/-- A store of another gang of the core comes first: it was taken before, and its check, which needs no walk, is not over (R428; log 85). -/
def State.checkAhead (s : State) (g : GKey) (e : SQEntry) : Bool :=
  s.allGangs.any fun h => h.key.core == g.core && h.key != g &&
    (match s.nextCheck h.key with
     | x :: more => decide (checkKey h.key x < checkKey g e) && s.quickCheck g.core (x :: more)
     | [] => false)

/-- STORE_CHECK: the gang's next store is checked for all its lanes at once, in its turn among the core's (R218, R428). -/
def execStoreCheck (g : GKey) (s : State) : Outcome State Fault Refusal :=
  match s.nextCheck g with
  | [] => .next s
  | e :: more =>
    if s.checkAhead g e then .next s
    else
    let (ps, s1) := s.checkEntries (e :: more)
    let all := ps.flatMap (·.2)
    let bad := all.filterMap fun p => match p.2 with | .fault c => some (p.1, c) | _ => none
    if all.any (fun p => p.2 == .held) then .next s1
    else match bad with
      | (a, c) :: _ => .next (s1.storeFault e c a.va (maskOf fun l => bad.any fun p => p.1.lane == l))
      | [] =>
        let done (x : SQEntry) : SQEntry :=
          match ps.find? (fun p => p.1.id == x.id) with
          | some p => { x with checked := true, accs := p.2.map (·.1) }
          | none => x
        .next ((s1.modCore g.core fun c => { c with sq := c.sq.map done }).wakeChecks g)

/-! ### The scratchpad banks (R116, R174) -/

/-- One lane's operation on a word of a window, and the old value. -/
def State.spAlu (s : State) (t : TKey) (op : HomeOp) (a : LaneAcc) : State × List Byte :=
  let (s1, old) := s.spRead t a.va.toNat a.size
  (s1.spWrite t a.va.toNat (leBytes (aluNew op (BitVec.ofNat 64 (leNat old)) a.x a.y).toNat a.size), old)

/-- The lanes of a scratchpad atomic one after another (R333). -/
def State.spAluAll (t : TKey) (op : HomeOp) : State → List LaneAcc → State × List (LaneAcc × List Byte)
  | s, [] => (s, [])
  | s, a :: rest =>
    let (s1, old) := s.spAlu t op a
    let (s2, vs) := s1.spAluAll t op rest
    (s2, (a, old) :: vs)

/-- What each lane reads of a window. -/
def State.spLoads (t : TKey) : State → List LaneAcc → State × List (LaneAcc × List Byte)
  | s, [] => (s, [])
  | s, a :: rest =>
    let (s1, bs) := s.spRead t a.va.toNat a.size
    let (s2, vs) := s1.spLoads t rest
    (s2, (a, bs) :: vs)

/-- The bytes of a stream's element (R373). -/
def pushSize : PushTy → Nat
  | .i32 | .n32 | .f32 => 4
  | .i16 | .n16 | .f16 | .bf16 => 2
  | .i8 | .n8 => 1

/-- The 32-bit value of a pushed element: narrow signed integers are sign-extended (R373). -/
def pushVal (ty : PushTy) (x : Nat) : Word :=
  match ty with
  | .i16 => (BitVec.ofNat 16 x).signExtend 32
  | .i8 => (BitVec.ofNat 8 x).signExtend 32
  | _ => BitVec.ofNat 32 x

/-- What a scratchpad instruction does at the banks (R116, R200, R337, R343). -/
def State.spRun (s : State) (r : SpReq) : State :=
  let home := r.who.g.core
  match r.op with
  | .load =>
    let (s1, vs) := s.spLoads r.team r.accs
    s1.sendBack home r.who (loadWrites r.who r.dst r.ty vs)
  | .store => r.accs.foldl (fun s a => s.spWrite r.team a.va.toNat a.bytes) s
  | .atomic op =>
    let (s0, vs) := s.spAluAll r.team op r.accs
    let s1 := s0.sendBack home r.who (loadWrites r.who r.dst r.ty vs)
    if r.order == .acq || r.order == .ar then s1.invalidateCore home else s1
  | .push q id ty =>
    let (s0, bs) := s.spLoads r.team r.accs
    let vals := bs.foldl (fun v p => smSet v p.1.lane (pushVal ty (leNat p.2))) ([] : SMap 32)
    s0.modGang r.who.g fun g =>
      { g with fq := modAt g.fq q fun f => { f with inflight := modWhere (·.id == id) (fun p => { p with vals := vals, ready := true }) f.inflight } }

/-- A request at the banks can be served: its pages stand in physical pages, or pages are free for them (R200). -/
def State.spReady (s : State) (r : SpReq) : Bool := r.accs.all fun a => s.spMay r.team a.va.toNat

/-- The sources in the order the banks take them after the one last served (R174). -/
def spTurn (last : Nat) : List Nat := (List.range 8).map fun k => (last + 1 + k) % 8

/-- SCRATCHPAD_START: the next source's oldest instruction takes the banks (R174); one that waits for a physical page is passed over
(R200). -/
def execScratchpadStart (core : Nat) (s : State) : Outcome State Fault Refusal :=
  let c := s.coreAt core
  match (spTurn c.spLast).findSome? (fun src => (c.spq.find? (fun r => r.src == src)).filter s.spReady) with
  | none => .next s
  | some r =>
    let s1 := s.modCore core fun c => { c with spq := c.spq.filter (fun x => x.id != r.id), spLast := r.src }
    let s2 := s1.spRun r
    let s3 := match r.entry with
      | some id => s2.entryDone r.who.g.core id
      | none => s2
    .next (s3.endAccess r.who)

/-! ### Words waited on (R349) -/

/-- WAITW_REFETCH: a lane that found no watch free reads its word at the home again (R349). -/
def execWaitwRefetch (core id : Nat) (s : State) : Outcome State Fault Refusal :=
  match s.watches.find? (fun w => w.id == id && w.again && w.who.g.core == core) with
  | none => .next s
  | some w =>
    let a : LaneAcc := { mkAcc w.lane 0 (if w.ty.wide then 8 else 4) w.va with ok := true, pa := w.pa }
    let s1 := { s with watches := modWhere (fun x => x.id == id) (fun x => { x with again := false }) s.watches }
    .next (s1.place { s1.request core agentL1 w.who .watch (sectorOf w.pa) [a] with ty := some (if w.ty.wide then .n64 else .n32) })

/-- The acquires of watches that have just been satisfied (R109, R349); they write homes and may satisfy others. -/
def State.runWatches (s : State) : Nat → State
  | 0 => s
  | fuel + 1 =>
    match s.watches.find? (fun w => w.placed && w.value.isSome) with
    | none => s
    | some w =>
      let s1 := { s with watches := modWhere (fun x => x.id == w.id) (fun x => { x with placed := false }) s.watches }
      let ws := if w.ty.wide then [w.pa / 4, w.pa / 4 + 1] else [w.pa / 4]
      let s2 := if w.acq then (s1.acquireDrain w.who.g.core ws).invalidateCore w.who.g.core else s1
      s2.runWatches fuel

/-- A WAITW whose lanes are all satisfied writes its register, and its strand goes on (R349). -/
def State.endWaitw (s : State) (who : Who) : State :=
  let mine := s.watches.filter fun w => w.who.g == who.g && w.who.seq == who.seq
  if mine.isEmpty || mine.any (fun w => w.value.isNone || w.placed) then s
  else
    let ws := mine.flatMap fun w =>
      elemWrites w.dst (if w.ty.wide then .n64 else .n32) (lowLane who.mask) w.lane 0 ((w.value.getD 0).toNat)
    let s1 := { s with watches := s.watches.filter fun w => !(w.who.g == who.g && w.who.seq == who.seq) }
    (s1.modGang who.g fun g => (g.land ws (pendMark who.seq who.strand)).wake s.clock who.strand).endAccess who

/-- Every WAITW that can end does. -/
def State.endWaitws (s : State) : State := ((s.watches.map (·.who)).dedup).foldl (fun s w => s.endWaitw w) s

/-- What follows at once from a step: watches satisfied by it, fences whose accesses are over, strands whose waits for checks are
over (R113, R117, R348, R349). -/
def State.settle (s : State) : State :=
  let s1 := (s.runWatches (s.watches.length + 1)).endWaitws
  let s2 := s1.runHolds
  (s2.allGangs.map (·.key)).foldl (fun s g => s.wakeChecks g) s2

■ Work to complete ■
From the data, pick out every line that includes "spTurn".

■ Task result ■
def spTurn (last : Nat) : List Nat := (List.range 8).map fun k => (last + 1 + k) % 8
  match (spTurn c.spLast).findSome? (fun src => (c.spq.find? (fun r => r.src == src)).filter s.spReady) with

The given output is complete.